Entries taken from a collection:
■ ■ ■
/-- SAVE of a frozen tenancy writes an 8 KiB record that carries the magic, the format, the tenancy and a right digest, as
RESTORE demands, and no other byte. RESTORE of a record that rebuilds the tenancy completes with its windows and the
geometry of its rings as recorded, an image behind a link being asked for first; a record whose magic, format or digest is
wrong is refused with RECORD, one whose contexts do not match with CONFIG, and an uncorrectable word completes it with
ECC_UNCORR, each changing nothing of the tenancy. LOG START puts a bitmap in force; LOG SWAP and LOG STOP replace it, and
complete once no write issued before is outstanding and no bit of the old bitmap waits at port 28. (R270, R271, R272, R273,
08_host_interface.md) -/
def Obligations.SaveRestoreAndLog : Prop :=
  ∀ (s : State) (x : QDesc),
    let d := s.dev.begun
    let t := x.field 0x20 1
    let a := x.field 0x28 8
    let T := s.dev.ten t
    let refused := fun (c : Instr) (v : Byte) => exec c s = .next { s with dev := d.doneWith .admin x St.refused v 0 }
    s.dev.entryOpen .admin →
    (s.dev.takes .admin 0x8B x →
      (T.on = true → T.frozen = true → s.dev.recordVeto a = none → (∀ o < recordBytes, o % 64 = 0 → s.dev.openLine (a + o)) →
        ∃ (m : Device) (n : State), exec .save s = .next n ∧ n.dev = m.doneWith .admin x St.ok 0 0 ∧
          recordOk (m.rd a recordBytes) = true ∧ fieldAt (m.rd a recordBytes) 6 1 = t % 256 ∧
          (∀ b, b < a ∨ a + recordBytes ≤ b → memByte m.mem b = memByte s.dev.mem b) ∧ m.regs = s.dev.regs ∧
          m.tenancies = s.dev.tenancies ∧ m.ctxs = s.dev.ctxs) ∧
      (T.on = false ∨ T.frozen = false → refused .save 0x47)) ∧
    (s.dev.takes .admin 0x8C x →
      (s.dev.admissionBusy = true ∨ s.dev.gov.takeUp.isSome = true → ∀ e, exec (.restore e) s = .next { s with dev := d }) ∧
      (s.dev.admissionBusy = false → s.dev.gov.takeUp = none →
        (T.on = false ∨ T.frozen = false ∨ T.windows ≠ [] ∨ T.rings ≠ [] → ∀ e, refused (.restore e) 0x47) ∧
        (T.on = true → T.frozen = true → T.windows = [] → T.rings = [] → s.dev.ctxsOf t = [] →
          (∀ v, s.dev.recordVeto a = some v →
            ∀ e, exec (.restore e) s = .next { s with dev := d.doneWith .admin x v.1 v.2 0 }) ∧
          (s.dev.recordVeto a = none → (∀ o < recordBytes, o % 64 = 0 → s.dev.openLine (a + o)) →
            let p := (d.pass 28 a recordBytes false).2
            let rc := s.dev.coRead a recordBytes
            let ends := fun (e : Ecc) (status detail : Byte) => ∃ (m : Device) (n : State), exec (.restore e) s = .next n ∧
              m.mem = s.dev.mem ∧ m.tenancies = s.dev.tenancies ∧ m.ctxs = s.dev.ctxs ∧
              n.dev = m.doneWith .admin x status detail 0
            (∀ i < recordBytes, ends (.uncorrectable i) St.eccUncorr (s.dev.eccDetail (a + i))) ∧
            (recordOk rc = false → ends .clean St.refused 0x49) ∧
            (recordOk rc = true → s.dev.recordMatches rc = false → ends .clean St.refused 0x48) ∧
            (recordOk rc = true → s.dev.recordMatches rc = true →
              (s.dev.linkImages rc = [] →
                (∀ v, p.rebuild [] t rc = .inl v →
                  exec (.restore .clean) s = .next { s with dev := p.doneWith .admin x St.refused v 0 }) ∧
                ∀ e, p.rebuild [] t rc = .inr e →
                  exec (.restore .clean) s = .next { s with dev := e.doneWith .admin x St.ok 0 0 } ∧
                  (∀ w < 16, tget (e.ten t).windows w = restoredWindow (slice rc (0x40 + 32 * w) 32)) ∧
                  ∀ r < 17, fieldAt rc (0x240 + 32 * r) 1 ≠ 0 →
                    (e.ring (ringRefOf t r)).n = fieldAt rc (0x241 + 32 * r) 1 ∧
                    (e.ring (ringRefOf t r)).sqBase = fieldAt rc (0x248 + 32 * r) 8 ∧
                    (e.ring (ringRefOf t r)).cqBase = fieldAt rc (0x250 + 32 * r) 8) ∧
              (∀ b more pc l, s.dev.linkImages rc = b :: more → s.dev.region b = .outbound pc l → s.dev.readDown b = none →
                exec (.restore .clean) s = .next { s with dev := ((p.emitReads pc (.restore .admin) b 256).setRing .admin
                  { s.dev.admin with job := .restoring t rc [] (b :: more) [] }) })))))) ∧
    (s.dev.takes .admin 0x8D x →
      (x.field 0x21 1 = 1 →
        (T.on = false ∨ T.log ≠ none → refused .logStart 0x47) ∧
        (T.on = true → T.log = none →
          (s.dev.bitmapOk t a = true →
            exec .logStart s = .next { s with dev := (d.setTen t { T with log := some a }).doneWith .admin x St.ok 0 0 }) ∧
          (s.dev.bitmapOk t a = false → refused .logStart 0x4B))) ∧
      (x.field 0x21 1 = 2 →
        (T.on = false ∨ T.log = none → refused .logSwap 0x47) ∧
        (T.on = true → ∀ old, T.log = some old →
          (s.dev.bitmapOk t a = true → exec .logSwap s = .next { s with dev := (
            { d.setTen t { T with log := some a } with admin := { d.admin with job := .logging t old d.nextId } }) }) ∧
          (s.dev.bitmapOk t a = false → refused .logSwap 0x4B))) ∧
      (x.field 0x21 1 = 3 →
        (T.on = false ∨ T.log = none → refused .logStop 0x47) ∧
        (T.on = true → ∀ old, T.log = some old → exec .logStop s = .next { s with dev := (
          { d.setTen t { T with log := none } with admin := { d.admin with job := .logging t old d.nextId } }) }))) ∧
    (∀ t old mark rest, s.dev.live = true → s.dev.admin.job = .logging t old mark → s.dev.admin.queued = x :: rest →
      let e := Device.flushBits d.bitmapHeld d
      let waits := s.dev.writesBefore t mark = true ∨ (∃ b ∈ e.bitmapHeld, b.1 = old) ∨ e.entryHeld .admin = true
      (waits → exec .logSwapComplete s = .next { s with dev := e }) ∧
      (¬ waits → exec .logSwapComplete s = .next { s with dev := e.doneWith .admin x St.ok 0 0 }))

/-- An access to a reserved address, one that is not a naturally aligned access of the width of the register it covers, and a
write to SAF by any other than an island hart answer an error and change nothing. One that covers only unassigned bytes
reads as 0 and ignores writes, but for a write to SAF. An atomic operation on a register answers an error, and one on a
cache block has no effect. A read answers what the register shows and returns its RC fields to their reset values; a write
to a register without an operation of its own gives its RW fields the value where the state lets it, clears the W1C fields
that it has a 1 for, and leaves every other bit, memory and the Herald as they were. A host core's store to a line that the
host caches hold leaves memory as it is: the line holds the bytes, changed, in that core's L2 alone, and no other core's
reservation of it stands; a load of a held line answers its bytes. (R9, R10, R11, R14, R303, R353, 00_scope.md) -/
def Obligations.RegisterAccesses : Prop :=
  ∀ (who : Who) (n : Nat) (v : Word) (e : Ecc) (h : HartUse) (s : State), s.dev.live = true → s.dev.present who = true →
    let d := s.dev.begun.hartCe who h
    let write := fun a : Nat => Instr.registerWrite who a n v .store h
    let read := fun a : Nat => Instr.readClear who a n e false h
    let x := if n = 4 then wordOf (halfOf v) else v
    (∀ a, s.dev.region a = .reserved → ∀ i ∈ [write a, read a], exec i s = .next { s with dev := d.reply .error }) ∧
    (∀ a off, s.dev.region a = .regs off →
      (regSized off n = false ∨ (regRowAt off).any (fun r => r.bytes ≠ n) = true →
        ∀ i ∈ [write a, read a], exec i s = .next { s with dev := d.reply .error }) ∧
      (∀ op, op ≠ .store → exec (.registerWrite who a n v op h) s = .next { s with dev := (
        d.reply (if blockOp op then .written else .error)) }) ∧
      (exec (.readClear who a n e true h) s = .next { s with dev := d.reply .error }) ∧
      (regSized off n = true → regRowAt off = none → allUnassigned off n = true → whoIsBridge who = false →
        exec (write a) s = .next { s with dev := (
          d.reply (if slotOf off ≠ 0x0E ∨ whoIsIsland who = true then .written else .error)) } ∧
        exec (read a) s = .next { s with dev := d.reply (.value 0) }) ∧
      ∀ r, regSized off n = true → regRowAt off = some r → r.bytes = n →
        (slotOf r.off = 0x0E → whoIsIsland who = false →
          exec (write a) s = .next { s with dev := d.reply .error }) ∧
        (r.off ≠ 0x310004 → r.off ≠ 0x200000 → targetRow r = false → whoIsBridge who = false →
          ∃ t, exec (read a) s = .next t ∧ t.dev.answer = .value (d.view r off) ∧ t.dev.mem = s.dev.mem ∧
            t.dev.herald = s.dev.herald ∧ (∀ b ≠ off, t.dev.reg b = d.reg b) ∧
            ∀ i < 64, (t.dev.reg off).getLsbD i =
              if r.rc.testBit i then (regReset off).getLsbD i else (d.reg off).getLsbD i) ∧
        (r.off ∉ specialRows → writeDenied who r = false → s.dev.recordHeld off = none →
          ∃ t, exec (write a) s = .next t ∧ t.dev.answer = .written ∧ t.dev.mem = s.dev.mem ∧
            t.dev.herald = s.dev.herald ∧ (∀ b ≠ off, s.dev.recordHeld b = none → t.dev.reg b = d.reg b) ∧
            ∀ i < 64, (t.dev.reg off).getLsbD i =
              if r.w1c.testBit i && mayClear who off && x.getLsbD i then false
              else if r.rw.testBit i && s.dev.mayWrite who r.rule then x.getLsbD i else (d.reg off).getLsbD i)) ∧
    ∀ (c : Fin 24) (a : Nat) (l : HostLine), who = .host c → h.attr = .pma → s.dev.inMemory a n = true → hartSized a n = true →
      s.dev.addrOff a = false → tget s.dev.hostCache (a / 64) = some l →
      (∃ t, exec (write a) s = .next t ∧ t.dev.answer = .written ∧ t.dev.mem = s.dev.mem ∧
        tget t.dev.hostCache (a / 64) = some { data := splice l.data (a % 64) (bytesOfNat n v.toNat)
                                               dirty := some (.l2 c), l2 := [c.val], l3 := [] } ∧
        (∀ b ≠ a / 64, tget t.dev.hostCache b = tget s.dev.hostCache b) ∧
        ∀ w ∈ t.dev.reservations, w.2 = a / 64 → w.1 = c.val) ∧
      ∃ t, exec (read a) s = .next t ∧ t.dev.answer = .value (BitVec.ofNat 64 (fieldAt l.data (a % 64) n)) ∧
        t.dev.mem = s.dev.mem ∧ (∃ m, tget t.dev.hostCache (a / 64) = some m ∧ m.data = l.data ∧ c.val ∈ m.l2) ∧
        ∀ b ≠ a / 64, tget t.dev.hostCache b = tget s.dev.hostCache b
■ ■ ■
## Task objective
Out of the data above, transcribe exactly and only the lines starting with the line that has "s.dev.addrOff a = false" and going on through the line that has "(bytesOfNat n v.toNat)", both included.

## Exercise response
      s.dev.addrOff a = false → tget s.dev.hostCache (a / 64) = some l →
      (∃ t, exec (write a) s = .next t ∧ t.dev.answer = .written ∧ t.dev.mem = s.dev.mem ∧
        tget t.dev.hostCache (a / 64) = some { data := splice l.data (a % 64) (bytesOfNat n v.toNat)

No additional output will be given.